I've got a 3 level setup, with a primary/secondary pair that are big machines, and a tertiary that's enough for an emergency, but not much more. They're all running hot spare.
I didn't feel safe blatting the new primary back to the secondary till we had the third level in there, since once you've failed over, you're at the mercy of that one machine and your latest backup is on the one that you're overwriting.
The third level one will follow the change in the recovery timeline if it's incremented in recovery.conf, and you make sure that it gets the appropriate history file.
Ah I see. We use a keepalived pair to shoot the old node in the head and promote a synchronous slave to a master in case of failure.
There is a patch to go into 9.3 I believe which allows you to handle timeline shifts through walsender instead of the archive. We're using gluster for the shared archive at the moment and it will be nice to reduce reliance upon it.

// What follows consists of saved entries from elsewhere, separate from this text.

/-- REX.W and VEX.W are ignored: both values have one meaning (30_encoding.md R74, R91). -/
def Obligations.WidthBitIsIgnored : Prop :=
  ∀ (s : State) (p : List LegacyPrefix) (rex : Option Rex) (x : Rex) (v : Vex3) (b : Bool) (reg : BitVec 3)
    (rm : RmOperand),
    exec (.movupdRegRmRex p { x with w := b } reg rm) s = exec (.movupdRegRmRex p x reg rm) s ∧
    exec (.movupdRmRegRex p { x with w := b } reg rm) s = exec (.movupdRmRegRex p x reg rm) s ∧
    exec (.vex3Mov128RegRm p rex { v with w := b } reg rm) s = exec (.vex3Mov128RegRm p rex v reg rm) s ∧
    exec (.vex3Mov128RmReg p rex { v with w := b } reg rm) s = exec (.vex3Mov128RmReg p rex v reg rm) s ∧
    exec (.vex3Mov256RegRm p rex { v with w := b } reg rm) s = exec (.vex3Mov256RegRm p rex v reg rm) s ∧
    exec (.vex3Mov256RmReg p rex { v with w := b } reg rm) s = exec (.vex3Mov256RmReg p rex v reg rm) s

/-! ## Operands and memory -/

/-- The effective address in numbers (20_memory.md R52): base + index * scale + disp modulo 2^64, or rip + len + disp for a
RIP-relative operand; then modulo 2^A; then the segment base added modulo 2^64. It is the address of the access an encoding
makes, with the components of AddressComponentsFollowTheEncoding. -/
def Obligations.EffectiveAddressFormula : Prop :=
  (∀ (c : Enc) (s : State) (size : Nat) (a : AddrForm),
    c.memRef s size a =
      { ea := s.effectiveAddress c.len (c.operand a), stack := (c.operand a).usesStack, size := size }) ∧
  ∀ (s : State) (len : Nat) (m : MemOperand),
    (s.effectiveAddress len m).toNat =
      ((match m.seg with
          | none => 0
          | some .fs => s.fsBase.toNat
          | some .gs => s.gsBase.toNat) +
        ((if m.riprel then s.rip.toNat + len + m.disp.toNat
          else (s.optionalX m.base).toNat + (s.optionalX m.index).toNat * 2 ^ m.ss.toNat + m.disp.toNat) % 2 ^ 64) %
            (if m.addr32 then 2 ^ 32 else 2 ^ 64)) % 2 ^ 64

/-- The address components an encoding names, for each form with its true extension bits X and B (30_encoding.md R84 to
R86, 20_memory.md R51, R53): base B:rm or B:base, none for a RIP-relative operand and for SIB.base 101 with mod 00; index
X:index, none where that is 4; scale 2^ss; address size 32 exactly where `67` is among the prefixes; FS_BASE or GS_BASE by
the last FS or GS override, no base added where there is none. -/
def Obligations.AddressComponentsFollowTheEncoding : Prop :=
  ∀ (p : List LegacyPrefix) (rex : Option Rex) (z : Rex) (v : Vex2) (w : Vex3) (e : Evex) (rm : RmOperand) (vl : Nat)
    (c : Enc) (x b : Bool),
    (c, x, b) ∈
      [(Enc.sse p rm, false, false), (Enc.sseRex p z rm, z.x, z.b), (Enc.vex2 p rex v rm, false, false),
       (Enc.vex3 p rex w rm, w.x, w.b), (Enc.evex p rex e rm vl, e.x, e.b)] →
    let number (r : Option (BitVec 4)) : Option Nat := r.map BitVec.toNat
    let base (n : BitVec 3) : Option Nat := some (8 * b.toNat + n.toNat)
    let index (n : BitVec 3) : Option Nat :=
      if 8 * x.toNat + n.toNat = 4 then none else some (8 * x.toNat + n.toNat)
    (∀ d, (c.operand (.ripRel d)).riprel = true ∧ (c.operand (.ripRel d)).base = none ∧
      (c.operand (.ripRel d)).index = none) ∧
    (∀ n d, (c.operand (.base n d)).riprel = false ∧ number (c.operand (.base n d)).base = base n ∧
      (c.operand (.base n d)).index = none) ∧
    (∀ ss i n d, (c.operand (.sib ss i n d)).riprel = false ∧ number (c.operand (.sib ss i n d)).base = base n ∧
      number (c.operand (.sib ss i n d)).index = index i ∧ (c.operand (.sib ss i n d)).ss = ss) ∧
    (∀ ss i d, (c.operand (.sibNoBase ss i d)).riprel = false ∧ (c.operand (.sibNoBase ss i d)).base = none ∧
      number (c.operand (.sibNoBase ss i d)).index = index i ∧ (c.operand (.sibNoBase ss i d)).ss = ss) ∧
    ∀ a, ((c.operand a).addr32 = true ↔ .addrsize ∈ p) ∧
      ((c.operand a).seg = none ↔ .seg .fs ∉ p ∧ .seg .gs ∉ p) ∧
      ∀ l r, .seg .fs ∉ r → .seg .gs ∉ r →
        (p = l ++ .seg .fs :: r → (c.operand a).seg = some .fs) ∧
        (p = l ++ .seg .gs :: r → (c.operand a).seg = some .gs)

/-- The default segment of a memory operand (20_memory.md R56): the stack segment exactly where the encoding has no FS or GS
override and a base register numbered 4 or 5. -/
def Obligations.StackSegmentIsTheDefaultOfRspAndRbp : Prop :=
  ∀ (c : Enc) (a : AddrForm),
    (c.operand a).usesStack = true ↔
      .seg .fs ∉ c.p ∧ .seg .gs ∉ c.p ∧
        ((∃ rm d, a = .base rm d ∧ (c.ext.baseNum rm = 4#4 ∨ c.ext.baseNum rm = 5#4)) ∨
         (∃ ss i b d, a = .sib ss i b d ∧ (c.ext.baseNum b = 4#4 ∨ c.ext.baseNum b = 5#4)))

/-- The compressed displacement (30_encoding.md R88): in an EVEX form of vector length VL a disp8 counts in units of VL / 8
bytes, with a base register alone and with a SIB byte; a disp32 is unscaled. In a legacy or VEX form a disp8 is unscaled
(R87). Without displacement bytes disp is 0 (R85). -/
def Obligations.EightBitDisplacementIsScaledInEvexForms : Prop :=
  ∀ (p : List LegacyPrefix) (rex : Option Rex) (e : Evex) (v : Vex2) (w : Vex3) (x : Rex) (rm : RmOperand)
    (ss : BitVec 2) (i b : BitVec 3) (d : BitVec 8) (d32 : BitVec 32),
    (∀ vl ∈ [128, 256, 512],
      ((Enc.evex p rex e rm vl).operand (.base b (.d8 d))).disp.toInt = d.toInt * (vl / 8 : Nat) ∧
      ((Enc.evex p rex e rm vl).operand (.sib ss i b (.d8 d))).disp.toInt = d.toInt * (vl / 8 : Nat)) ∧
    (∀ c ∈ [Enc.sse p rm, Enc.sseRex p x rm, Enc.vex2 p rex v rm, Enc.vex3 p rex w rm],
      (c.operand (.base b (.d8 d))).disp.toInt = d.toInt ∧ (c.operand (.sib ss i b (.d8 d))).disp.toInt = d.toInt) ∧
    (∀ (c : Enc) (a : AddrForm), a ∈ [AddrForm.ripRel d32, .base b (.d32 d32), .sib ss i b (.d32 d32), .sibNoBase ss i d32] →
      (c.operand a).disp.toInt = d32.toInt) ∧
    (∀ c : Enc, (c.operand (.base b .none)).disp = 0#64 ∧ (c.operand (.sib ss i b .none)).disp = 0#64)

/-- The register numbers of 30_encoding.md R84, as numbers, its four columns. Vector registers: R':R:reg and X:B:rm (EVEX),
R:reg and B:rm (REX, 3-byte VEX), R:reg and rm (2-byte VEX), reg and rm (legacy without REX). General registers: base B:rm
or B:base and index X:index, B and X being 0 in the 2-byte VEX and the legacy form; the index number 4 is no index (R86). -/
def Obligations.RegisterNumbersAreConcatenated : Prop :=
  ∀ (e : Evex) (x : Rex) (v : Vex2) (w : Vex3) (n : BitVec 3),
    ((Ext.ofEvex e).regNum n).toNat = 16 * e.rHi.toNat + 8 * e.r.toNat + n.toNat ∧
    ((Ext.ofEvex e).rmNum n).toNat = 16 * e.x.toNat + 8 * e.b.toNat + n.toNat ∧
    ((Ext.ofRex x).regNum n).toNat = 8 * x.r.toNat + n.toNat ∧
    ((Ext.ofRex x).rmNum n).toNat = 8 * x.b.toNat + n.toNat ∧
    ((Ext.ofVex3 w).regNum n).toNat = 8 * w.r.toNat + n.toNat ∧
    ((Ext.ofVex3 w).rmNum n).toNat = 8 * w.b.toNat + n.toNat ∧
    ((Ext.ofVex2 v).regNum n).toNat = 8 * v.r.toNat + n.toNat ∧
    ((Ext.ofVex2 v).rmNum n).toNat = n.toNat ∧
    (Ext.none.regNum n).toNat = n.toNat ∧
    (Ext.none.rmNum n).toNat = n.toNat ∧
    ∀ t ∈ [(Ext.ofEvex e, e.x, e.b), (Ext.ofRex x, x.x, x.b), (Ext.ofVex3 w, w.x, w.b), (Ext.ofVex2 v, false, false),
        (Ext.none, false, false)],
      (t.1.baseNum n).toNat = 8 * t.2.2.toNat + n.toNat ∧
      (t.1.indexNum n).map BitVec.toNat =
        if 8 * t.2.1.toNat + n.toNat = 4 then none else some (8 * t.2.1.toNat + n.toNat)

/-- Byte order is little-endian and a narrower access sees the same bytes: after n bytes of x are stored at a, the byte at
a + k is bits 8k+7:8k of x, and a load of w bytes at a + j gives bits 8(j+w)-1:8j (20_memory.md R41). -/
def Obligations.StoredBytesLoadBackLittleEndian : Prop :=
  ∀ (m : Memory) (a n : Nat) (x : Vec), n ≤ 64 →
    (∀ k, k < n → (storeBytes m a everyElement x n).read (a + k) = x.extractLsb' (8 * k) 8) ∧
    ∀ j w, j + w ≤ n →
      loadBytes (storeBytes m a everyElement x n) (a + j) everyElement w = (x >>> (8 * j)) &&& lowMask (8 * w)

/-! ## Exceptions -/

/-- An encoding that reaches a row but is illegal (30_encoding.md R91: LOCK; VEX or EVEX after `66`, `F2`, `F3` or REX; vvvv
other than 1111; reserved EVEX bits; V'; b; z without a writemask; z with a memory destination) raises #UD, in every
state. -/
def Obligations.IllegalEncodingRaisesInvalidOpcode : Prop :=
  ∀ (i : Instr) (s : State), s.mode = .bits64 → instrLength i ≤ 15 → i.legal = false →
    exec i s = .fault (.invalidOpcode s.rip)

/-- vvvv other than 1111 raises #UD, in every VEX and EVEX form (30_encoding.md R78, R81; 90_conflicts.md C6). -/
def Obligations.ReservedVvvvRaisesInvalidOpcode : Prop :=
  ∀ (s : State) (p : List LegacyPrefix) (rex : Option Rex) (v : Vex2) (w : Vex3) (e : Evex) (reg : BitVec 3)
    (rm : RmOperand), s.mode = .bits64 →
    (v.vvvv ≠ 15#4 → (Enc.vex2 p rex v rm).len ≤ 15 →
      ∀ i ∈ [Instr.vex2Mov128RegRm p rex v reg rm, .vex2Mov128RmReg p rex v reg rm, .vex2Mov256RegRm p rex v reg rm,
        .vex2Mov256RmReg p rex v reg rm], exec i s = .fault (.invalidOpcode s.rip)) ∧
    (w.vvvv ≠ 15#4 → (Enc.vex3 p rex w rm).len ≤ 15 →
      ∀ i ∈ [Instr.vex3Mov128RegRm p rex w reg rm, .vex3Mov128RmReg p rex w reg rm, .vex3Mov256RegRm p rex w reg rm,
        .vex3Mov256RmReg p rex w reg rm], exec i s = .fault (.invalidOpcode s.rip)) ∧
    (e.vvvv ≠ 15#4 → evexLength p rex rm ≤ 15 →
      ∀ i ∈ [Instr.evexMov128RegRm p rex e reg rm, .evexMov128RmReg p rex e reg rm, .evexMov256RegRm p rex e reg rm,
        .evexMov256RmReg p rex e reg rm, .evexMov512RegRm p rex e reg rm, .evexMov512RmReg p rex e reg rm],
        exec i s = .fault (.invalidOpcode s.rip))

/-- An EVEX prefix with L'L = 11 decodes to no row and raises #UD, in every state (30_encoding.md R81 item 3, R91). -/
def Obligations.ReservedVectorLengthRaisesInvalidOpcode : Prop :=
  ∀ (p : List LegacyPrefix) (rex : Option Rex) (e : Evex) (op : Byte) (reg : BitVec 3) (rm : RmOperand)
    (tail : List Byte), onePerGroup p = true → rm.shaped = true → (op = 0x10#8 ∨ op = 0x11#8) →
    decode (prefixBytes p rex ++ e.bytes 0b11#2 ++ [op] ++ rm.bytes reg ++ tail) = .reservedLength p rex rm ∧
    ∀ s : State, s.mode = .bits64 → evexLength p rex rm ≤ 15 → ripSpanOk s (evexLength p rex rm) = true →
      runDecoded s (.reservedLength p rex rm) = .fault (.invalidOpcode s.rip)

/-- A form whose feature flag is 0 or whose state is not enabled raises #UD (30_encoding.md R93; the rows of the table of
60_exceptions.md R151 on CPUID flags, CR0.EM, CR4.OSFXSR, CR4.OSXSAVE and XCR0). -/
def Obligations.UnavailableFormRaisesInvalidOpcode : Prop :=
  ∀ (i : Instr) (s : State), s.mode = .bits64 → instrLength i ≤ 15 → Unavailable s (familyOf i) →
    exec i s = .fault (.invalidOpcode s.rip)

/-- Every form raises #NM, which has no error code, when CR0.TS = 1 and no #UD cause applies; with CR0.TS = 0 it never
occurs (60_exceptions.md R152). -/
def Obligations.TaskSwitchedRaisesDeviceNotAvailable : Prop :=
  ∀ (i : Instr) (s : State),
    (s.mode = .bits64 → instrLength i ≤ 15 → i.legal = true → available s i = true → s.cr0.getLsbD 3 = true →
      exec i s = .fault (.deviceNotAvailable s.rip) ∧ (Fault.deviceNotAvailable s.rip).errorCode = none) ∧
    (s.cr0.getLsbD 3 = false → ∀ r, exec i s ≠ .fault (.deviceNotAvailable r))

If you are lucky enough to be able to use Postgres 9.2, consider running pg_stat_statements all the time. It is one of my favorite pieces of work: it canonicalizes queries and can tell you a number of useful statistics on it.
One of the advantages is that it can help you identify queries that are both very short but frequent (and could use a cache, or whatnot), and would fly below the radar of most log aggregations, because most people turn off logging off for very short statements. See also: identifying n+1 query pathologies.
It really blows away log analysis and pg_fouine for all but the most heavyweight tasks, and its approach is a lot more sound than log analysis tools because it uses the semantic representation -- not the syntactic one -- of the query submitted.
It allows you to get statistics per top-level function, which can reveal abnormalities otherwise impossible to detect, such as a function which is usually very fast, but very slow for a small number of calls relative to the total number of calls. Consider fa()->fx() and fb()->fx(), if fa()->fx() always is fast and you have a million such calls, but for some reason fb()->fx() is very slow, but you only have a few such calls, fx() will look like a very fast function without any performance problems, if you only look at pg_catalog.pg_stat_user_functions, but call_graph will reveal fx() being slow when called by the top-level function fb().
This is only relevant for systems always accessing the database through Stored Procedures though.
One of the best metrics is the log of slow queries. We set our threshold at 250 milliseconds, and we investigate queries that take longer. Sometimes, we'll see INSERT or COMMIT statements show up, which is usually an indication that our write performance isn't what it needs to be. We generate graphs from these logs (using graphite) and track them over time. We also use Munin (including the PostgreSQL plugins) to monitor disk IO and various PostgreSQL stats.
PostgreSQL is a pretty mature, reliable piece of kit. Audit logs in a financial sense are generally a matter of extreme importance and are not performance-sensitive on the read side.
Conservatism is the watchword when $$$ are involved.
We have a few different types of auditing information. At that point in the timeline, it was all in PostgreSQL. Today, we keep only the critical auditing information in the main database.
I think what they meant to say is that unlike most web applications, they are heavier on writes than reads.
Write-heavy workloads -- aka OLTP -- are the bread and butter of relational databases. To the point that people complain they aren't as good at read-heavy workloads.